Wiele rodzin straciło swoje miejsca zamieszkanie, zwłaszcza chodzi o te zbudowane z bardzo lekkich materiałów. Do tego dochodzą problemy z wodą. Istotnie, zauważa się brak wody pitnej, jako że miejscowe wodociągi przestały ją dostarczać. Rząd stara się zapewnić tę wodę społeczeństwu, dostarczając ją ciężarówkami, które oddała do dyspozycji straż pożarna.
Ponadto występują wielkie trudności z połączeniem internetowym, jako że wiele linii przesyłowych zostało uszkodzonych. Ludzie, którzy ucierpieli z powodu tego kataklizmu, tłoczą się na stacjach benzynowych oraz w sklepach z artykułami żelaznymi, bardzo cierpiąc z powodu tego, co się stało. Stąd też salezjanie z inspektorii FIS proszą o modlitwę w ich intencji, przypominając, że pomimo tego, co przechodzą, mieszkańcy Cebu są osobami silnymi i wytrzymałymi.

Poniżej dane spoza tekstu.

/-! ### States that meet the hypotheses of the statements: lanes, avenues, networks, the effect rows, the legal partition -/

/-- A lane in each state at and before its limits; the sixteenth set sent and received. -/
theorem test_met_lane : let k : LaneRec := { LaneRec.reset with since := 0, sent := 15, got := 15, genAt := some 0, locked := true, fails := 2 }
    let s (st : Nat) : State := ((State.reset.put laneStateState 4 st).put laneStateGen 4 2).setLane 4 k
    (∀ st, st ≤ 5 → (s st).get laneStateState 4 = st) ∧ (s 0).laneRuns 4 = true ∧ State.reset.laneRuns 0 = false ∧ k.waitUntil ≤ 0 ∧ (s 1).get laneStateGen 4 = 2 ∧ 16 ≤ k.sent + 1 ∧ 16 ≤ k.got + 1
      ∧ k.since + 2000000 ≤ 2000000 ∧ 1999999 < k.since + 2000000 ∧ k.since + 1000000 ≤ 1000000 ∧ k.since + 100000 ≤ 100000 ∧ (0 : Nat) + 2100000 ≤ 2100000 ∧ LaneRec.reset.fails < 2 ∧ 2 ≤ k.fails
      ∧ (s 3).get avenueStateMode 0 = 15 ∧ (5 : Nat) < 2 ^ 8 := by decide +kernel
theorem test_met_retrained : let r : HopRec := ⟨0, 3, 1, 0, 7⟩
    let k : LaneRec := { LaneRec.reset with sent := 16, got := 16, locked := true, hop := some r }
    16 ≤ k.sent ∧ 16 ≤ k.got ∧ k.hop = some r ∧ ({ k with hop := none } : LaneRec).hop ≠ some r ∧ ({ k with got := 15 } : LaneRec).got < 16 := by decide +kernel
/-- An avenue before, in and after its formation, with heads, a hop broken, a split of 10 s, service content, a mailbox message that may be had. -/
theorem test_met_avenue : let k : Avn := { Avn.reset with forming := 2, broken := [1] }
    let f := (State.reset.put laneStateState 4 4).put laneStateState 5 4
    let s := ((State.reset.put avenueStateN 0 4).put avenueStateMode 0 2).setAvn 0 k
    f.lanesActive 0 = true ∧ f.get avenueStateMode 0 = 15 ∧ (f.avn 0).forming = 0 ∧ State.reset.lanesActive 0 = false ∧ (s.avn 0).forming = 2 ∧ 3 < s.get avenueStateN 0 ∧ 1 ∈ k.broken ∧ 2 ∉ k.broken
      ∧ s.get avenueStateMode 0 ≠ 0 ∧ s.get avenueStateMode 0 ≠ 15 ∧ s.get avenueStateSplitSince 0 + 10000000000 ≤ 10000000000 ∧ k.splitSlot = none ∧ ({ k with forming := 5 } : Avn).forming = 5
      ∧ State.reset.mailAllowed 3 0x80 = true ∧ (2040 : Nat) ≤ 2040 ∧ 2040 < 2041 := by decide +kernel
theorem test_met_service : let x : Svc := ⟨1, 1, 48, .pulse 0⟩
    let y : Svc := ⟨2, 1, 48, .pulse 0⟩
    x ∈ [x, y] ∧ (∀ z ∈ [x, y], x.prec ≤ z.prec) ∧ x.prec < 5 ∧ y.prec ≠ 1 ∧ y.left ≤ 1 ∧ [y].find? (fun z => z.prec == y.prec) = some y := by decide +kernel
/-- Nodes: joining, active, in CUL-DE-SAC, silent, in grace, of a known and of no address; transfers; CAN channels live, held and off; buffers locked and free. -/
theorem test_met_node : let r : NodeRec := { NodeRec.reset with graceAt := some 0, xfer := 1 }
    let s := (((State.reset.put nodeEntryKind 7 5).put nodeEntryState 7 2).setNodeRec 7 r).put canStateState 0 1
    s.nodeAt 5 7 0 0 = some 7 ∧ s.nodeAt 5 7 1 0 = none ∧ s.digestOk 7 = true ∧ (s.put nodeEntryReported 7 1).digestOk 7 = false ∧ s.get nodeEntryKind 7 ≠ 0 ∧ (s.nodeRec 7).graceAt = some 0
      ∧ 0 + settleFn ≤ 1000 ∧ 999 < 0 + settleFn ∧ r.xfer = 1 ∧ s.canLive 0 = true ∧ State.reset.canLive 0 = false ∧ min (max 0 0 + s.silenceNs 7) (300000000) + settleFn ≤ 300000000 + settleFn
      ∧ (s.put nodeEntryState 7 3).get nodeEntryState 7 = 3 ∧ (s.put nodeEntryState 7 1).get nodeEntryState 7 = 1 := by decide +kernel
theorem test_met_can : let q : CanReq := { cls := 0, slot := none, ide := false, fdf := false, brs := false, id := 5, dlc := 8, data := 0, retries := 3, attempts := 3, deadline := 9, node := 1024 }
    let k : CanChan := { CanChan.reset with cur := some q, bufs := [(32, ⟨true, some (2, 0)⟩)], offs := [5, 4, 3] }
    let s := (State.reset.put canStateState 0 1).setCan 0 k
    (s.canChan 0).cur = some q ∧ CanChan.reset.cur = none ∧ (k.buf 32).lock = some (2, 0) ∧ (k.buf 33).lock = none ∧ 0 + 1000000 + settleFn ≤ 1001000 ∧ q.retries < q.attempts + 1 ∧ q.deadline ≠ 0 ∧ q.deadline < 10
      ∧ 3 ≤ (k.offs.filter fun x => decide (60000000003 ≤ x + 60000000000)).length ∧ 255 < (256 : Nat) ∧ s.get canConfigFdMode 0 = 0 ∧ (s.put canConfigFdMode 0 1).get canConfigFdMode 0 ≠ 0
      ∧ ((s.put canStateState 0 3).put canConfigAutoRecover 0 1).flag canConfigAutoRecover 0 = true := by decide +kernel
/-- Effect rows: an append's commit word and the doorbells at the front of a queue; lengths and quotas at their ends; grants of buffers and slots. -/
theorem test_met_effect_rows : let e (a : Nat) : EqEntry := ⟨a, true, 1⟩
    let s (a : Nat) : State := State.reset.setCore 0 { (cpu 0 []).core 0 with eq := [e a] }
    (∀ a ∈ [0x40100000, 0x40220000, 0x50000100, 0x40403000, 0x40441000], (s a).eqFront 0 = some (e a)) ∧ inRange 0x40100000 0x40100000 0x4012FFFF = true ∧ isMailbox 0x50000100 = true ∧ 0x50000100 % 0x10000 = 0x100
      ∧ State.reset.mailState 0 ≠ 3 ∧ 16000000 < (State.reset.put wearOpenToday 0 16000000).get wearOpenToday 0 + 1 ∧ State.reset.appendRefusal 3 224 = 0 ∧ State.reset.unsent 0 < 8 := by decide +kernel
theorem test_met_buffer_grant : let i : Loaded := { kind := 0, imgVer := 1, digest := 0, exports := [], imports := [], chans := [], grants := [⟨0x40400000, 9, true, true⟩] }
    let k : Core := { (cpu 0 []).core 0 with image := some i }
    k.granted (canBufAddr 0 32) false = true ∧ k.granted (canBufAddr 0 64 + 0x50) false = true ∧ k.granted (meshRxAddr 0) false = true ∧ k.granted (meshRxAddr 0 + 0x1A0) false = true ∧ k.eq = [] := by decide +kernel
/-- The mesh: a request out and none, a head ACTIVE, a tone map due, a known and an unknown node, a wait of 10 s. -/
theorem test_met_mesh : let r : MeshReq := ⟨0, 1, 7, 4, 0⟩
    let m : Mesh := { Mesh.reset with reqs := [r], txOut := true, waiting := [(9, 7, 0)] }
    let s := ((State.reset.put nodeEntryKind 7 4).put nodeEntryState 7 2).setMesh m
    (s.net.mesh.reqs.find? fun x => !(s.net.mesh.isWaiting x)) = some r ∧ s.meshHeadActive = true ∧ State.reset.meshHeadActive = false ∧ (State.reset.put meshNbrPhase 3 1).get meshNbrPhase 3 ≠ 0
      ∧ 3 ≤ (State.reset.put meshNbrDegraded 3 3).get meshNbrDegraded 3 ∧ (State.reset.nodeIds.find? fun x => (State.reset.get nodeEntryKind x == 8 || State.reset.get nodeEntryKind x == 4)) = none
      ∧ (s.nodeIds.find? fun x => (s.get nodeEntryKind x == 8 || s.get nodeEntryKind x == 4) && s.get nodeEntryEui64 x == 0) = some 7 ∧ s.pskLoads 7 = false
      ∧ 0 + 10000000000 + settleFn ≤ 10000001000 ∧ m.gmkAt + s.get meshConfigGmkDays 0 * 86400000000000 ≤ 65535 * 86400000000000 := by decide +kernel
/-- The loader's cores, the gates of the legal core, the Croquembouche, a change to state, an approval, loops, pulses. -/
theorem test_met_legal : let g (n : Nat) : State := State.reset.setCore 4 { Core.reset with serving := some (n, ⟨0, [3], 10, 20⟩) }
    let up : State := { State.reset with sup := { State.reset.sup with fieldUp := true, hostUp := true, hostServing := true } }
    (up.core 0).run = .inReset ∧ up.bit sparesFailed 0 0 = false ∧ up.sup.fieldUp = true ∧ up.checkImage (imageOf ⟨0, 0⟩) 0 ≠ 0 ∧ ((g 0x81).core ((g 0x81).physical 4)).serving = some (0x81, ⟨0, [3], 10, 20⟩)
      ∧ Tab.find up.bill.sessions 3 = none ∧ (up.put crqStateFlags 0 1).get crqStateFlags 0 % 2 = 1 ∧ (up.put crqStateEpoch 0 1).get crqStateEpoch 0 ≠ up.keys.stated ∧ up.keys.lastChange = 0
      ∧ up.cway.hostAbsent = false ∧ up.keys.identity = true ∧ (0 : Nat) + 600000000000 ≤ 600000000000 ∧ Loop.reset.latched = none ∧ ({ Loop.reset with since := some 0 } : Loop).since = some 0
      ∧ (up.put meterPulseEnable 0 1).flag meterPulseEnable 0 = true ∧ (up.put meterPulseBacklog 0 1).get meterPulseBacklog 0 ≠ 0 ∧ up.pins.pulseEnd ≤ 0 := by decide +kernel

Tajfun Rai każe nam się również zastanowić nad zmianami klimatycznymi. “Przez wiele pokoleń żyliśmy w tym klimacie – pisze ks. Keith Amodia, delegat ds. komunikacji społecznej inspektorii FIS – ale teraz przechodzące burze są coraz silniejsze i bardziej niszczycielskie właśnie z powodu zmian klimatycznych”.